10 February 2007

What is OpenID?

OpenID is an open, decentralized, free framework for user-centric digital identity.

Essentially once you have an OpenID identity you can use that account on any site that supports it. Your identity becomes a URL. I think it’s a great single-sign-on system for bloggers.

You can get an OpenID identity from lots of places. If you have a LiveJournal, TypeKey (Movable Type) or Zooomr account (just to name a few) you already have an OpenID identity. If not, there are lots of OpenID servers that you can create an account with. I recommend www.myopenid.com as it seems to be popular. If you are like me though, I wanted to use my own domain as my OpenID identity.

Using your own domain as an OpenID Identity

There are 2 ways that you can go about this. The first is to install an OpenID server on your domain. There is a list of options here. If you just want to support a single user you could check out phpMyID. I didn’t really want to run my own server so onto option 2.

This way is super easy. You can setup your domain to delegate to an actual OpenID server. This is even better if you want to change your main OpenID server without ever changing your OpenID URL. All you have to do is add some headers to your default page on your domain. Some instructions can be found here but the short version is add these to your HTML HEAD of your default page:

<link rel=”openid.server” href=”http://www.myopenid.com/server” />
<link rel=”openid.delegate” href=”http://yoururl.myopenid.com/” />

In my case I wanted to keep using my TypeKey server so I just added this:

<link rel=”openid.server” href=”https://www.typekey.com/t/openid” />
<link rel=”openid.delegate” href=”http://profile.typekey.com/jeffreyvanneste/” />

Now I can use http://jeffrey.vanneste.ca as my identity and switch freely between OpenID servers. If you have a WordPress blog there is an OpenID delegate plugin you could check out.

WordPress Integration

I decided to see what was required in getting OpenID integrated into my blogs. Not surprisingly there was already a great WordPress OpenID plug-in that almost worked flawlessly for me. Installing and setting it up was super easy but the default install of PHP on dreamhost does not include the GMP functions. As luck would have it there is a great article written up on the dreamhost wiki on compiling a customized PHP.

Adding GMP support to PHP

I started with the “Alternative PHP 5 install Scripts” found here. Running the first script will download all the source required and extract it all into another folder. At this point you need to do the same for GMP. Login to your dreamhost shell and goto the folder where all the PHP5 libraries were extracted ($HOME/dist by default).

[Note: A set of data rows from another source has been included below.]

/-- Major opcode 0x3F (R43). -/
def decodeOp3F (w : Nat) : Option Instr :=
  if w % 256 = 0 ∧ w / 512 % 16 = 0 ∧ w / 2097152 % 16 = 0 then some (.vcmpEq (BitVec.ofNat 4 (w / 131072)) (BitVec.ofNat 4 (w / 8192)) (BitVec.ofNat 1 (w / 256)))
  else if w % 256 = 1 ∧ w / 512 % 16 = 0 ∧ w / 2097152 % 16 = 0 then some (.vcmpNe (BitVec.ofNat 4 (w / 131072)) (BitVec.ofNat 4 (w / 8192)) (BitVec.ofNat 1 (w / 256)))
  else if w % 256 = 2 ∧ w / 512 % 16 = 0 ∧ w / 2097152 % 16 = 0 then some (.vcmpLt (BitVec.ofNat 4 (w / 131072)) (BitVec.ofNat 4 (w / 8192)) (BitVec.ofNat 1 (w / 256)))
  else if w % 256 = 3 ∧ w / 512 % 16 = 0 ∧ w / 2097152 % 16 = 0 then some (.vcmpLtu (BitVec.ofNat 4 (w / 131072)) (BitVec.ofNat 4 (w / 8192)) (BitVec.ofNat 1 (w / 256)))
  else if w % 256 = 4 ∧ w / 512 % 16 = 0 ∧ w / 2097152 % 16 = 0 then some (.vcmpGe (BitVec.ofNat 4 (w / 131072)) (BitVec.ofNat 4 (w / 8192)) (BitVec.ofNat 1 (w / 256)))
  else if w % 256 = 5 ∧ w / 512 % 16 = 0 ∧ w / 2097152 % 16 = 0 then some (.vcmpGeu (BitVec.ofNat 4 (w / 131072)) (BitVec.ofNat 4 (w / 8192)) (BitVec.ofNat 1 (w / 256)))
  else if w % 256 = 8 ∧ w / 512 % 16 = 0 ∧ w / 2097152 % 16 = 0 then some (.vcmpFeq (BitVec.ofNat 4 (w / 131072)) (BitVec.ofNat 4 (w / 8192)) (BitVec.ofNat 1 (w / 256)))
  else if w % 256 = 9 ∧ w / 512 % 16 = 0 ∧ w / 2097152 % 16 = 0 then some (.vcmpFlt (BitVec.ofNat 4 (w / 131072)) (BitVec.ofNat 4 (w / 8192)) (BitVec.ofNat 1 (w / 256)))
  else if w % 256 = 10 ∧ w / 512 % 16 = 0 ∧ w / 2097152 % 16 = 0 then some (.vcmpFle (BitVec.ofNat 4 (w / 131072)) (BitVec.ofNat 4 (w / 8192)) (BitVec.ofNat 1 (w / 256)))
  else if w % 256 = 11 ∧ w / 512 % 16 = 0 ∧ w / 2097152 % 16 = 0 then some (.vcmpFun (BitVec.ofNat 4 (w / 131072)) (BitVec.ofNat 4 (w / 8192)) (BitVec.ofNat 1 (w / 256)))
  else none

/-- Major opcode 0x40 (R43). -/
def decodeOp40 (w : Nat) : Option Instr :=
  if w % 8192 = 0 then some (.vsel (BitVec.ofNat 4 (w / 2097152)) (BitVec.ofNat 4 (w / 131072)) (BitVec.ofNat 4 (w / 8192)))
  else if w % 256 = 1 ∧ w / 512 % 16 = 0 then some (.vshuf (BitVec.ofNat 4 (w / 2097152)) (BitVec.ofNat 4 (w / 131072)) (BitVec.ofNat 4 (w / 8192)) (BitVec.ofNat 1 (w / 256)))
  else if w / 32 % 8 = 4 ∧ w / 512 % 16 = 0 then some (.vslideUp (BitVec.ofNat 4 (w / 2097152)) (BitVec.ofNat 4 (w / 131072)) (BitVec.ofNat 4 (w / 8192)) (BitVec.ofNat 1 (w / 256)) (BitVec.ofNat 5 w))
  else if w / 32 % 8 = 5 ∧ w / 512 % 16 = 0 then some (.vslideDn (BitVec.ofNat 4 (w / 2097152)) (BitVec.ofNat 4 (w / 131072)) (BitVec.ofNat 4 (w / 8192)) (BitVec.ofNat 1 (w / 256)) (BitVec.ofNat 5 w))
  else none

/-- Major opcode 0x41 (R43). -/
def decodeOp41 (w : Nat) : Option Instr :=
  if w / 8 % 32 = 0 ∧ w / 512 % 256 = 0 then some (.vcvtI32F (BitVec.ofNat 4 (w / 2097152)) (BitVec.ofNat 4 (w / 131072)) (BitVec.ofNat 1 (w / 256)) (BitVec.ofNat 3 w))
  else if w / 8 % 32 = 1 ∧ w / 512 % 256 = 0 then some (.vcvtFI32 (BitVec.ofNat 4 (w / 2097152)) (BitVec.ofNat 4 (w / 131072)) (BitVec.ofNat 1 (w / 256)) (BitVec.ofNat 3 w))
  else if w / 8 % 32 = 2 ∧ w / 1024 % 128 = 0 then some (.vcvtBfF (BitVec.ofNat 4 (w / 2097152)) (BitVec.ofNat 4 (w / 131072)) (BitVec.ofNat 1 (w / 512)) (BitVec.ofNat 1 (w / 256)) (BitVec.ofNat 3 w))
  else if w % 256 = 29 ∧ w / 1024 % 128 = 0 then some (.vcvtFBf (BitVec.ofNat 4 (w / 2097152)) (BitVec.ofNat 4 (w / 131072)) (BitVec.ofNat 1 (w / 512)) (BitVec.ofNat 1 (w / 256)))
  else if w / 8 % 32 = 4 ∧ w / 1024 % 128 = 0 then some (.vcvtHfF (BitVec.ofNat 4 (w / 2097152)) (BitVec.ofNat 4 (w / 131072)) (BitVec.ofNat 1 (w / 512)) (BitVec.ofNat 1 (w / 256)) (BitVec.ofNat 3 w))
  else if w % 256 = 45 ∧ w / 1024 % 128 = 0 then some (.vcvtFHf (BitVec.ofNat 4 (w / 2097152)) (BitVec.ofNat 4 (w / 131072)) (BitVec.ofNat 1 (w / 512)) (BitVec.ofNat 1 (w / 256)))
  else if w % 256 = 64 ∧ w / 2048 % 64 = 0 then some (.vencT0 (BitVec.ofNat 4 (w / 2097152)) (BitVec.ofNat 4 (w / 131072)) (BitVec.ofNat 2 (w / 512)) (BitVec.ofNat 1 (w / 256)))
  else if w % 256 = 65 ∧ w / 2048 % 64 = 0 then some (.vencT1 (BitVec.ofNat 4 (w / 2097152)) (BitVec.ofNat 4 (w / 131072)) (BitVec.ofNat 2 (w / 512)) (BitVec.ofNat 1 (w / 256)))
  else if w % 256 = 66 ∧ w / 4096 % 32 = 0 then some (.vencE2 (BitVec.ofNat 4 (w / 2097152)) (BitVec.ofNat 4 (w / 131072)) (BitVec.ofNat 3 (w / 512)) (BitVec.ofNat 1 (w / 256)))
  else if w % 256 = 128 ∧ w / 2048 % 64 = 0 then some (.vdecT0 (BitVec.ofNat 4 (w / 2097152)) (BitVec.ofNat 4 (w / 131072)) (BitVec.ofNat 2 (w / 512)) (BitVec.ofNat 1 (w / 256)))
  else if w % 256 = 129 ∧ w / 2048 % 64 = 0 then some (.vdecT1 (BitVec.ofNat 4 (w / 2097152)) (BitVec.ofNat 4 (w / 131072)) (BitVec.ofNat 2 (w / 512)) (BitVec.ofNat 1 (w / 256)))
  else if w % 256 = 130 ∧ w / 4096 % 32 = 0 then some (.vdecE2 (BitVec.ofNat 4 (w / 2097152)) (BitVec.ofNat 4 (w / 131072)) (BitVec.ofNat 3 (w / 512)) (BitVec.ofNat 1 (w / 256)))
  else none

/-- Major opcode 0x42 (R43). -/
def decodeOp42 (w : Nat) : Option Instr :=
  if w / 2097152 % 16 = 0 then some (.dtabLd (BitVec.ofNat 1 (w / 1048576)) (BitVec.ofNat 5 (w / 32768)) (BitVec.ofNat 15 w))
  else none

/-- Major opcode 0x43 (R43). -/
def decodeOp43 (w : Nat) : Option Instr :=
  if w / 16 % 16 = 0 ∧ w / 512 % 256 = 0 then some (.vred (BitVec.ofNat 4 (w / 2097152)) (BitVec.ofNat 4 (w / 131072)) (BitVec.ofNat 1 (w / 256)) (BitVec.ofNat 4 w))
  else if w / 16 % 16 = 4 ∧ w / 512 % 256 = 0 then some (.vscan (BitVec.ofNat 4 (w / 2097152)) (BitVec.ofNat 4 (w / 131072)) (BitVec.ofNat 1 (w / 256)) (BitVec.ofNat 4 w))
  else if w / 16 % 16 = 8 then some (.vscanl (BitVec.ofNat 4 (w / 2097152)) (BitVec.ofNat 4 (w / 131072)) (BitVec.ofNat 4 (w / 8192)) (BitVec.ofNat 4 (w / 512)) (BitVec.ofNat 1 (w / 256)) (BitVec.ofNat 4 w))
  else none

/-- Major opcode 0x44 (R43). -/
def decodeOp44 (w : Nat) : Option Instr :=
  if w % 4 = 0 ∧ w / 16 % 32 = 0 then some (.vdotbX8 (BitVec.ofNat 4 (w / 2097152)) (BitVec.ofNat 4 (w / 131072)) (BitVec.ofNat 4 (w / 8192)) (BitVec.ofNat 4 (w / 512)) (BitVec.ofNat 2 (w / 4)))
  else if w % 4 = 1 ∧ w / 32 % 16 = 0 then some (.vdotbX4 (BitVec.ofNat 4 (w / 2097152)) (BitVec.ofNat 4 (w / 131072)) (BitVec.ofNat 4 (w / 8192)) (BitVec.ofNat 4 (w / 512)) (BitVec.ofNat 3 (w / 4)))
  else none

/-- Major opcode 0x48 (R43). -/
def decodeOp48 (w : Nat) : Option Instr :=
  if w / 32 % 4096 = 0 then some (.mmaBf (BitVec.ofNat 3 (w / 4194304)) (BitVec.ofNat 5 (w / 131072)) (BitVec.ofNat 1 (w / 16)) (BitVec.ofNat 1 (w / 8)) (BitVec.ofNat 3 w))
  else none

/-- Major opcode 0x49 (R43). -/
def decodeOp49 (w : Nat) : Option Instr :=
  if w / 32 % 4096 = 0 then some (.mmaHf (BitVec.ofNat 3 (w / 4194304)) (BitVec.ofNat 5 (w / 131072)) (BitVec.ofNat 1 (w / 16)) (BitVec.ofNat 1 (w / 8)) (BitVec.ofNat 3 w))
  else none

/-- Major opcode 0x4A (R43). -/
def decodeOp4A (w : Nat) : Option Instr :=
  if w / 32 % 4096 = 0 then some (.mmaE4 (BitVec.ofNat 3 (w / 4194304)) (BitVec.ofNat 5 (w / 131072)) (BitVec.ofNat 1 (w / 16)) (BitVec.ofNat 1 (w / 8)) (BitVec.ofNat 3 w))
  else none

/-- Major opcode 0x4B (R43). -/
def decodeOp4B (w : Nat) : Option Instr :=
  if w / 32 % 4096 = 0 then some (.mmaE45 (BitVec.ofNat 3 (w / 4194304)) (BitVec.ofNat 5 (w / 131072)) (BitVec.ofNat 1 (w / 16)) (BitVec.ofNat 1 (w / 8)) (BitVec.ofNat 3 w))
  else none

/-- Major opcode 0x4C (R43). -/
def decodeOp4C (w : Nat) : Option Instr :=
  if w / 32 % 4096 = 0 then some (.mmaE5 (BitVec.ofNat 3 (w / 4194304)) (BitVec.ofNat 5 (w / 131072)) (BitVec.ofNat 1 (w / 16)) (BitVec.ofNat 1 (w / 8)) (BitVec.ofNat 3 w))
  else none

/-- Major opcode 0x4D (R43). -/
def decodeOp4D (w : Nat) : Option Instr :=
  if w / 32 % 128 = 0 then some (.mmaX8 (BitVec.ofNat 3 (w / 4194304)) (BitVec.ofNat 5 (w / 131072)) (BitVec.ofNat 5 (w / 4096)) (BitVec.ofNat 1 (w / 16)) (BitVec.ofNat 1 (w / 8)) (BitVec.ofNat 3 w))
  else none

/-- Major opcode 0x4E (R43). -/
def decodeOp4E (w : Nat) : Option Instr :=
  if w / 32 % 128 = 0 then some (.mmaX84 (BitVec.ofNat 3 (w / 4194304)) (BitVec.ofNat 5 (w / 131072)) (BitVec.ofNat 5 (w / 4096)) (BitVec.ofNat 1 (w / 16)) (BitVec.ofNat 1 (w / 8)) (BitVec.ofNat 3 w))
  else none

/-- Major opcode 0x4F (R43). -/
def decodeOp4F (w : Nat) : Option Instr :=
  if w / 32 % 128 = 0 then some (.mmaX4 (BitVec.ofNat 3 (w / 4194304)) (BitVec.ofNat 5 (w / 131072)) (BitVec.ofNat 5 (w / 4096)) (BitVec.ofNat 1 (w / 16)) (BitVec.ofNat 1 (w / 8)) (BitVec.ofNat 3 w))
  else none

/-- Major opcode 0x50 (R43). -/
def decodeOp50 (w : Nat) : Option Instr :=
  if w / 32 % 4096 = 0 then some (.mmaI8 (BitVec.ofNat 3 (w / 4194304)) (BitVec.ofNat 5 (w / 131072)) (BitVec.ofNat 1 (w / 16)) (BitVec.ofNat 1 (w / 8)) (BitVec.ofNat 3 w))
  else none

/-- Major opcode 0x51 (R43). -/
def decodeOp51 (w : Nat) : Option Instr :=
  if w % 1048576 = 0 ∧ w / 8388608 % 4 = 0 then some (.acq (BitVec.ofNat 3 (w / 1048576)))
  else if w % 1048576 = 1 ∧ w / 8388608 % 4 = 0 then some (.rel (BitVec.ofNat 3 (w / 1048576)))
  else if w % 1048576 = 2 ∧ w / 8388608 % 4 = 0 then some (.azero (BitVec.ofNat 3 (w / 1048576)))
  else if w % 32768 = 3 ∧ w / 262144 % 4 = 0 then some (.apois (BitVec.ofNat 5 (w / 1048576)) (BitVec.ofNat 3 (w / 32768)))
  else none

/-- Major opcode 0x52 (R43). -/
def decodeOp52 (w : Nat) : Option Instr :=
  if w % 131072 = 0 then some (.ald (BitVec.ofNat 3 (w / 4194304)) (BitVec.ofNat 5 (w / 131072)))
  else if w / 256 % 512 = 8 then some (.ast (BitVec.ofNat 3 (w / 4194304)) (BitVec.ofNat 5 (w / 131072)) (BitVec.ofNat 1 (w / 128)) (BitVec.ofNat 3 (w / 16)) (BitVec.ofNat 4 w))
  else none

/-- Major opcode 0x53 (R43). -/
def decodeOp53 (w : Nat) : Option Instr :=
  if w % 1024 = 0 ∧ w / 262144 % 4 = 0 ∧ w / 16777216 % 2 = 0 then some (.arow (BitVec.ofNat 4 (w / 1048576)) (BitVec.ofNat 3 (w / 32768)) (BitVec.ofNat 5 (w / 1024)))
  else if w % 1024 = 1 ∧ w / 524288 % 2 = 0 ∧ w / 8388608 % 4 = 0 then some (.awr (BitVec.ofNat 3 (w / 1048576)) (BitVec.ofNat 4 (w / 32768)) (BitVec.ofNat 5 (w / 1024)))
  else none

wget ftp://ftp.gnu.org/gnu/gmp/gmp-4.2.1.tar.gz\
tar zxvf gmp-4.2.1.tar.gz\
cd gmp-4.2.1\
./configure –prefix=${HOME}/php5\
nice -n 19 make\
make install

Now we need to edit the second PHP5 install script. All you have to do here is find the PHPFEATURES variable and add this line somewhere between the quotes.


Now run the second script which took quite awhile for me. Once it’s completed you have to add a .htaccess file to the root folder of your website with the following lines:

AddHandler phpFive .php
Action phpFive /cgi-bin/php.cgi

That should be it. If you have enabled the WordPress OpenID plugin you should now see an additional option to use an OpenID URL when making comments and logging in.

Getting started with OpenID development

If you want to get started on new projects that use OpenID there are already lots of awesome libraries available. The best site I found is http://www.openidenabled.com which has information on pretty much everything you would want to know about OpenID. There are also libraries written in Python, Ruby, Perl, PHP, .NET, Java and ColdFusion to help get your project jump started.

I also found for testing that it was useful having multiple OpenID identities. If you want to have some OpenID’s to test with check out http://www.jkg.in/openid/ which generates anonymous ID’s for you.

So now my blog supports OpenID registration. Why not do the same to yours so we don’t need yet another account?